Hey I was wondering what program you used. I love doing computer design and I tried doing the 30 day trial but it was like adobe somethin somethin 3....sorry I cant remember what it was called.


----------



## scooter132004 (Jan 1, 2007)

MLB said:


> Hey I was wondering what program you used. I love doing computer design and I tried doing the 30 day trial but it was like adobe somethin somethin 3....sorry I cant remember what it was called.


i used photoshop CS2

here's another one done!


----------



## MLB (Jan 27, 2007)

did you buy the program or did you download it. i tried dowloading it and it came up as a dif program..whats the website for the downloadin page...you can pm me if ya want it dont matter to me...


----------



## Friesian Mirror (Jan 11, 2007)

Wow Scooter, those are great!  Here are a few full body shots.

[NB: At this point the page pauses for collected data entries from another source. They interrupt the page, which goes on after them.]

/-! ## Rules about every command -/

/-- Rule R54: each register is written only by the operations named there; a write of an illegal value is rejected as a
whole; READ_REG writes no register. -/
def Obligations.OnlyTheNamedCommandsWrite : Prop :=
  ∀ (i : Instr) (s t : State), exec i s = .next t →
    (∀ l, (t.patch.get l).shape ≠ (s.patch.get l).shape → ∃ v, i = .layerShape l v) ∧
    (∀ l, (t.patch.get l).attack ≠ (s.patch.get l).attack → ∃ v, i = .ctrlAttack v ∨ i = .layerAttack l v) ∧
    (∀ l, (t.patch.get l).decay ≠ (s.patch.get l).decay → ∃ v, i = .ctrlDecay v ∨ i = .layerDecay l v) ∧
    (∀ l, (t.patch.get l).sustain ≠ (s.patch.get l).sustain → ∃ v, i = .ctrlSustain v ∨ i = .layerSustain l v) ∧
    (∀ l, (t.patch.get l).release ≠ (s.patch.get l).release → ∃ v, i = .ctrlRelease v ∨ i = .layerRelease l v) ∧
    (∀ l, (t.patch.get l).mix ≠ (s.patch.get l).mix → ∃ v, i = .layerMix l v) ∧
    (t.masterGain ≠ s.masterGain → ∃ v, i = .ctrlGain v) ∧
    (∀ v, ((t.voices.get v).note ≠ (s.voices.get v).note ∨ (t.voices.get v).tune ≠ (s.voices.get v).tune ∨
      (t.voices.get v).ts ≠ (s.voices.get v).ts) → v = s.findNext ∧ ∃ n k, i = .noteOn n k) ∧
    (∀ v, (t.voices.get v).phase ≠ (s.voices.get v).phase →
      (∃ n, i = .render n) ∨ (i = .poll ∧ s.lookaheadFull = false) ∨
        (s.cfg.phaseResetOnNoteOn = true ∧ ∃ n k, i = .noteOn n k)) ∧
    (∀ v l, t.env v l ≠ s.env v l →
      (∃ n k, i = .noteOn n k) ∨ (∃ n, i = .noteOff n) ∨ (∃ n, i = .render n) ∨
        (i = .poll ∧ s.lookaheadFull = false)) ∧
    ((t.peak ≠ s.peak ∨ t.sampleCounter ≠ s.sampleCounter) →
      (∃ n, i = .render n) ∨ (i = .poll ∧ s.lookaheadFull = false)) ∧
    (t.dropoutCount ≠ s.dropoutCount → i = .poll ∧ s.sinkReady = false ∧ s.lookaheadFull = true) ∧
    ((t.lookaheadFull ≠ s.lookaheadFull ∨ t.lookahead ≠ s.lookahead) → i = .poll) ∧
    ((t.rejectCount ≠ s.rejectCount ∨ t.rejectCause ≠ s.rejectCause ∨ t.rejectWord ≠ s.rejectWord) →
      i.wf s.cfg = false) ∧
    t.cfg = s.cfg ∧
    (i.wf s.cfg = false →
      t = { s with rejectCount := t.rejectCount, rejectCause := t.rejectCause, rejectWord := t.rejectWord, cp := t.cp }) ∧
    (∀ a, i = .readReg a → t = { s with respOut := t.respOut, cp := t.cp })

/-- Rule R44: the envelope of an inactive layer is held unchanged by every command, in every voice, one that makes the
layer active included; and no command that makes a layer active or inactive writes an envelope. -/
def Obligations.InactiveLayersAreHeld : Prop :=
  ∀ (i : Instr) (s t : State), exec i s = .next t →
    (∀ l, (s.patch.get l).shape = none → ∀ v, t.env v l = s.env v l) ∧
    (∀ l w, i = .layerShape l w → ∀ v k, t.env v k = s.env v k)

/-- Rule R44: no tick, Note-On, Note-Off or allocation decision reads the envelope of an inactive layer, nor does the mix:
two states that differ in such envelopes alone are taken by every command but READ_REG to states that differ in the
envelopes of the same layers alone. -/
def Obligations.InactiveLayersAreNotRead : Prop :=
  ∀ (i : Instr) (s s' : State), (∀ a, i ≠ .readReg a) → agreeOutside s s s' →
    ∃ t t', exec i s = .next t ∧ exec i s' = .next t' ∧ agreeOutside s t t'

/-- Rule R225: the transitions of the envelope state machine, all of them, at a tick and over a whole command; an idle or
inactive layer, and every layer under any other command, keeps its state. -/
def Obligations.NoOtherEnvelopeTransition : Prop :=
  (∀ (c : Config) (p : PatchLayer) (n : Nat) (e : LayerEnv),
    (e.tick c p n).state = e.state ∨ (e.state = .attack ∧ (e.tick c p n).state = .decay) ∨
      (e.state = .decay ∧ (e.tick c p n).state = .sustain) ∨ (e.state = .release ∧ (e.tick c p n).state = .idle)) ∧
  ∀ (i : Instr) (s t : State) (v : Fin 8) (l : Fin 4), exec i s = .next t →
    (t.env v l).state ≠ (s.env v l).state →
    isActive s l ∧
      ((v = s.findNext ∧ (t.env v l).state = .attack ∧ ∃ n k, i = .noteOn n k) ∨
       ((s.env v l).state ≠ .idle ∧ (t.env v l).state = .release ∧ ∃ n, i = .noteOff n) ∨
       (((∃ n, i = .render n) ∨ i = .poll) ∧
         (((s.env v l).state = .attack ∧ (t.env v l).state = .decay) ∨
          ((s.env v l).state = .attack ∧ (t.env v l).state = .sustain) ∨
          ((s.env v l).state = .decay ∧ (t.env v l).state = .sustain) ∨
          ((s.env v l).state = .release ∧ (t.env v l).state = .idle))))

/-- Every step keeps the block sound: admitted parameters, LOOKAHEAD of BLOCK_LEN pairs (R46), legal indices (R35), IDLE
layers at level 0 (R42), PEAK within the bound of the mix (R339), both channels equal in every delivered pair and in a filled
LOOKAHEAD (R333). Three clauses rest on the model and not on a rule: the upper sample rate among the admitted parameters
(log 3), the equal channels of LOOKAHEAD after reset and after a copy (log 4), the bound of the running peak between blocks
(log 5). -/
def Obligations.EveryStepKeepsTheInvariant : Prop := ∀ s t : State, s.Inv → step s = .next t → t.Inv

/-- The reset state of every admitted configuration is sound. The upper sample rate among the admitted parameters, the pairs of
zeros in LOOKAHEAD and the running peak 0 are the model's (logs 3, 4, 5). -/
def Obligations.ResetStateMeetsTheInvariant : Prop := ∀ c : Config, c.wf = true → (State.resetWith c).Inv

/-- Rules R46, R58: while LOOKAHEAD_FULL = 0 the contents of LOOKAHEAD cannot be observed: two states that differ in them
alone step to states that differ in them alone, and to the same state when the step fills the buffer. -/
def Obligations.LookaheadIsUnobservableWhileEmpty : Prop :=
  ∀ (s : State) (other : List StereoPair), s.lookaheadFull = false →
    ∃ t u, step s = .next t ∧ step { s with lookahead := other } = .next u ∧
      u = { t with lookahead := u.lookahead } ∧ (t.lookaheadFull = true → u = t)

/-- Rule R61: a command adds to SAMPLE_COUNTER the number of samples it synthesizes, modulo 2^64, wherever they go. -/
def Obligations.SampleCounterCountsSynthesizedSamples : Prop :=
  ∀ (i : Instr) (s t : State), exec i s = .next t →
    t.sampleCounter = s.sampleCounter + BitVec.ofNat 64 (synthesized s i)

/-- Rules R239, R407: a layer with rate 0 in ATTACK below full level, in DECAY above the sustain register, or in RELEASE
above level 0, keeps its envelope under every command but NOTE_ON and NOTE_OFF. -/
def Obligations.StuckEnvelopeStaysUntilANoteCommand : Prop :=
  ∀ (i : Instr) (s t : State) (v : Fin 8) (l : Fin 4), exec i s = .next t → (s.env v l).rate = 0 →
    (((s.env v l).state = .attack ∧ (s.env v l).level.toNat < 2 ^ 32 - 1) ∨
      ((s.env v l).state = .decay ∧ (s.env v l).level.toNat > (s.patch.get l).sustain.toNat) ∨
      ((s.env v l).state = .release ∧ (s.env v l).level ≠ 0)) →
    (∀ n k, i ≠ .noteOn n k) → (∀ n, i ≠ .noteOff n) → t.env v l = s.env v l

/-! ## Synthesis -/

/-- Rules R332, R334, R335: RENDER of n >= 1 samples completes; it emits one block of n pairs, sample k being the saturated
mix of the phases advanced k increments and the envelopes as the tick mode has them at sample k; it counts n samples,
advances every phase by n increments; every active layer takes n single ticks in PER_SAMPLE mode and one batch tick of n in
PER_BLOCK mode, every inactive one is held; and everything else but PEAK (and the hidden RUN_PEAK) stays. -/
def Obligations.RenderEmitsOneBlock : Prop :=
  ∀ (n : BitVec 16) (s : State), 1 ≤ n.toNat → ∃ t b, exec (.render n) s = .next t ∧
    t.sinkOut = s.sinkOut ++ [b] ∧ b.length = n.toNat ∧
    (∀ k, k < n.toNat → b[k]? = some (outputPair (blockSample s k))) ∧
    t.sampleCounter = s.sampleCounter + BitVec.ofNat 64 n.toNat ∧
    (∀ v, (t.voices.get v).phase = (s.voices.get v).phase + BitVec.ofNat 32 n.toNat * (s.voices.get v).tune ∧
      (t.voices.get v).note = (s.voices.get v).note ∧ (t.voices.get v).tune = (s.voices.get v).tune ∧
      (t.voices.get v).ts = (s.voices.get v).ts) ∧
    (∀ v l, t.env v l = envAfterBlock s n.toNat v l) ∧
    t = { s with
      voices := t.voices, peak := t.peak, runPeak := t.runPeak, sampleCounter := t.sampleCounter
      sinkOut := t.sinkOut, cp := s.cp + 1 }

/-- Rules R330, R331, R333: one sample from every state, against the formulas spelled out in integers: the emitted pair is
the saturated mix on both channels, PEAK is its unsaturated magnitude, every phase advances by its increment, every active
envelope ticks once and no other does. -/
def Obligations.OneSampleIsTheSaturatedMix : Prop :=
  ∀ s : State, ∃ t p, exec (.render 1) s = .next t ∧ t.sinkOut = s.sinkOut ++ [[p]] ∧
    p.left.toInt = max (-32768) (min 32767 (sampleValue s)) ∧ p.right = p.left ∧
    t.peak.toNat = (sampleValue s).natAbs ∧
    (∀ v, (t.voices.get v).phase = (s.voices.get v).phase + (s.voices.get v).tune) ∧
    (∀ v l, isActive s l → t.env v l = (s.env v l).tick s.cfg (s.patch.get l) 1) ∧
    (∀ v l, ¬ isActive s l → t.env v l = s.env v l)

/-- In PER_SAMPLE mode a block is the concatenation of its parts: RENDER m then RENDER n emits the samples of RENDER m+n
and leaves the same voices and counter (rules R334, R343). -/
def Obligations.RenderInTwoPartsIsRenderWhole : Prop :=
  ∀ (s : State) (m n : BitVec 16), s.cfg.envTickMode = .perSample → 1 ≤ m.toNat → 1 ≤ n.toNat →
    m.toNat + n.toNat ≤ 65535 →
    ∃ a b t ba bb, exec (.render m) s = .next a ∧ exec (.render n) a = .next b ∧
      exec (.render (m + n)) s = .next t ∧ a.sinkOut = s.sinkOut ++ [ba] ∧ b.sinkOut = a.sinkOut ++ [bb] ∧
      t.sinkOut = s.sinkOut ++ [ba ++ bb] ∧ t.voices = b.voices ∧ t.sampleCounter = b.sampleCounter

/-- Rules R336, R341: POLL completes in every state, and its four cases are the rows of the lookahead state machine. That the
stored pairs stay after they are emitted is the model's choice (log 4). -/
def Obligations.PollFollowsTheLookaheadMachine : Prop :=
  ∀ s : State, (∃ t, exec .poll s = .next t) ∧
    (s.sinkReady = true → s.lookaheadFull = true →
      exec .poll s = .next { s with
        sinkOut := s.sinkOut ++ [s.lookahead], lookaheadFull := false, cp := s.cp + 1 }) ∧
    (s.sinkReady = false → s.lookaheadFull = true →
      exec .poll s = .next { s with dropoutCount := s.dropoutCount + 1, cp := s.cp + 1 }) ∧
    (s.sinkReady = true → s.lookaheadFull = false → 1 ≤ s.cfg.blockLen → s.cfg.blockLen ≤ 65535 →
      exec .poll s = exec (.render (BitVec.ofNat 16 s.cfg.blockLen)) s) ∧
    (s.sinkReady = false → s.lookaheadFull = false → 1 ≤ s.cfg.blockLen → s.cfg.blockLen ≤ 65535 →
      ∃ r b, exec (.render (BitVec.ofNat 16 s.cfg.blockLen)) s = .next r ∧ r.sinkOut = s.sinkOut ++ [b] ∧
        exec .poll s = .next { r with sinkOut := s.sinkOut, lookahead := b, lookaheadFull := true })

And if it's not to much trouble, would you mind emailing them to me when your finished? I would really appreciate it!


----------



## Prince#Rider (Dec 29, 2006)

Oh, scooter132004 you are awesome!!!!!!!!!!!! I will hopefully post a picture of my horse as soon as I can get my photo bucket to work  ...........  I cant wait to see what you can do with it!!!!!!!!!


----------



## scooter132004 (Jan 1, 2007)

Just a quick one playing around with new brushes


----------



## Friesian Mirror (Jan 11, 2007)

Great work!! You're really good at this!


----------



## MLB (Jan 27, 2007)

Could you do nething with this pic...This is me with some freinds


----------



## Friesian Mirror (Jan 11, 2007)

Are these okay? I don't think I have any the size that every one else is posting. My mom crops them to take out any extra background


----------



## scooter132004 (Jan 1, 2007)




----------



## MLB (Jan 27, 2007)

SWEET thanks


----------



## scooter132004 (Jan 1, 2007)

no problem


----------



## scooter132004 (Jan 1, 2007)




----------



## Prince#Rider (Dec 29, 2006)

I'm so excited!!!!! I'm going to get a free trial of photo-shop!!!!!! Now I can do my own pictures!!!!! 8)


----------



## scooter132004 (Jan 1, 2007)

awesome!!!! i absolutly loveeee it! I'm trying to talk my parents into buying it for me.


----------



## Prince#Rider (Dec 29, 2006)

Oh, that would be cool 8) How much is it???


----------



## mynameisntlola (Jan 8, 2007)

Wow, you are great at that! I can't even figure out how to use photoshop haha. Well here are some pics that you can do whatever with. Thanks in advance!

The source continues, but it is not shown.